We don’t need to let everybody into the debates. However, debates should be more than just a selection mechanism but also a platform for introduction and discussion.

The news came down last week: Gary Johnson will be excluded from the first presidential debate. Not as a product of a nefarious conspiracy, but because he didn’t meet the clearly outlined threshold of 15% in the polls. Fair is fair, as far as that goes. The question is whether a 15% threshold is a good criterion and, if not, what would be a better one?

Unfortunately, there are no unassailable answers to these questions. It’s a subjective judgment that balances two competing issues.

The first issue is that third party candidates distort outcomes in systems such as ours. They aren’t an issue where voters can delineate their choices either with Instant Runoff Voting (IRV) or a top-two runoff election. We not only don’t have either of those things, but we have no way to nationally institute them even if we wanted to, except through a very unlikely constitutional amendment. There are numerous examples in the US and abroad of people who apparently did not have majority support getting into office simply through opposition divided between multiple candidates.

Giving independent and third party challengers a debate platform would likely cause more problems by giving credibility to candidates whose only influence is to change the outcome between the top two candidates. That’s good for the person who wins in this event, but that’s not how we want elections decided.

The second issue, though, is that we don’t want to give the incumbent parties too much power. The system itself does a good job of limiting the number of viable parties to two most of the time. While a two-party system does not bother me, I am moderately troubled by the two parties being hard-coded in, rather than as part of a natural duopoly. Without the ability of new parties to credibly form and challenge current ones, parties can become excessively unresponsive both to their voters and outside voters. Primaries can help mitigate this, but they only go so far.

In Canada, outside parties have forced the two major parties to either adapt or die. The Progressive Conservatives became so inept that they were essentially overtaken by a “third party” and forced to merge with it as the minor partner. It appeared for a while that the New Democratic Party was going to do the same to the Liberals, but they realized it in time. In both cases, though, the PC’s and the Liberals were facing not just another lost election, but irrelevance or extinction. This forced them to improve. Dynamism is a good thing.

So I want to avoid giving third parties enough influence to throw elections, but at the same time allow the incumbent parties to be challenged and, if they respond poorly, replaced. I want to give third parties a platform to grow their support, but I also don’t want them to distract from the viable candidates when it comes down to it.
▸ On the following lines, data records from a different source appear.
-- ==== Sys2Proof/Laws/Survey.lean ====
section
/-! SUPPORT. What a LEVEL report and a member's CHECK-IN on the old channel of a move do: the cases of the two operations. -/

namespace Sys2Proof.Machine.Laws

/-- R162, R165: a report that answers another request than the outstanding sample's is ignored. -/
theorem takeLevel_late {c : Chan} {a : LevelAnswer} {s : State} (l : Nat)
    (h : ∀ p, (s.chan c).survey.sample ≠ .outstanding p a.requested) : s.takeLevel c l a = s := by
  unfold State.takeLevel
  split
  · next p sent hs => exact if_neg (by rintro rfl; exact h p hs)
  · rfl

/-- R165: the outstanding sample's own report, marked CLEAR. -/
theorem takeLevel_clear {c : Chan} {p : Nat} {x : Instant} {s : State} (l : Nat)
    (h : (s.chan c).survey.sample = .outstanding p x) :
    s.takeLevel c l { mark := .clear, requested := x } = s.sampleTaken c (levelOf l) p := by
  simp [State.takeLevel, h]

/-- R165: the outstanding sample's own report, marked RECEIVING. -/
theorem takeLevel_receiving {c : Chan} {p : Nat} {x : Instant} {s : State} (l : Nat)
    (h : (s.chan c).survey.sample = .outstanding p x) :
    s.takeLevel c l { mark := .receiving, requested := x } = s.sampleEnds c := by
  simp [State.takeLevel, h]

/-- R154: a CHECK-IN on a channel that the group uses and that is not its own is presence only. -/
theorem memberFrame_oldCheckIn {c : Chan} {f : UplinkFrame} {i : SlotId} {role : Role} {act : State → State} {s : State}
    {g : Group} (hg : s.group i = some g) (hu : g.usesChannel c = true) (hc : g.channel ≠ c) :
    s.memberFrame .checkIn c f i role act = s.presence i f.sender := by
  simp [State.memberFrame, hg, hu, Group.oldCheckIn, hc]

/-- R17, R18: a frame of a kind that the role may send, on the group's own channel, is presence and then its kind's. -/
theorem memberFrame_own {k : UplinkKind} {f : UplinkFrame} {i : SlotId} {role : Role} {act : State → State} {s : State}
    {g : Group} (hg : s.group i = some g) (ha : k.allowed role = true) :
    s.memberFrame k g.channel f i role act = (s.presence i f.sender).takeKind k i role f act := by
  simp [State.memberFrame, hg, Group.usesChannel, Group.oldCheckIn, ha]

end Sys2Proof.Machine.Laws
end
My preference is for an escalating threshold. The first debate is somewhat easy to get into. The second debate harder, and so on. By the end, the only people in the debate are those with a chance to win. If you’re an outside candidate and can’t grow your support, you lose your spot. If you can grow your support, then we’re simply going to have a distorted outcome. I don’t like it, but I don’t like preventing it simply by starving credibility to anybody but the two major parties.

Ideally, I prefer 5%/10%/15%/20% thresholds. That first one may be a little too low, however, and I’d be fine with a 10% threshold. I consider 15% at the outset to simply be too high. If you can’t get to 15% after the national publicity of a debate, though, I feel like you’ve had your chance to upend the system and the system was just not yet ready to be upended. The 15% threshold is a good way to leave out all but the most instantly viable candidates, most likely because either they are personally wealthy or entrenched in the system. That ends up lending too much power to the status quo and its stakeholders.

Which, one gathers, is kind of the point.

Ultimately, the Debate Commission was set up by the parties. A lot of people argue that makes it a private affair and freedom of association and whatnot. This is true, though that doesn’t relieve it from being criticized. And if they were so inclined, states could make their presence a requirement for ballot access. You couldn’t make them actively participate, but they’re not going to go and fiddle with their iPhone. There’s a reason the candidates almost always agree to debates even when they have little strategic reason to do so. Boycotts have their own costs.

Reforming the debates is an uphill climb, given the extent to which the people making the determinations are beneficiaries of the system as it exists. Unlike other system-opening measures which run into the same roadblocks (such as IRV), debate participation does at least does have a degree of public support.

So I hope that Gary Johnson and Jill Stein give them hell, because in my view they deserve it.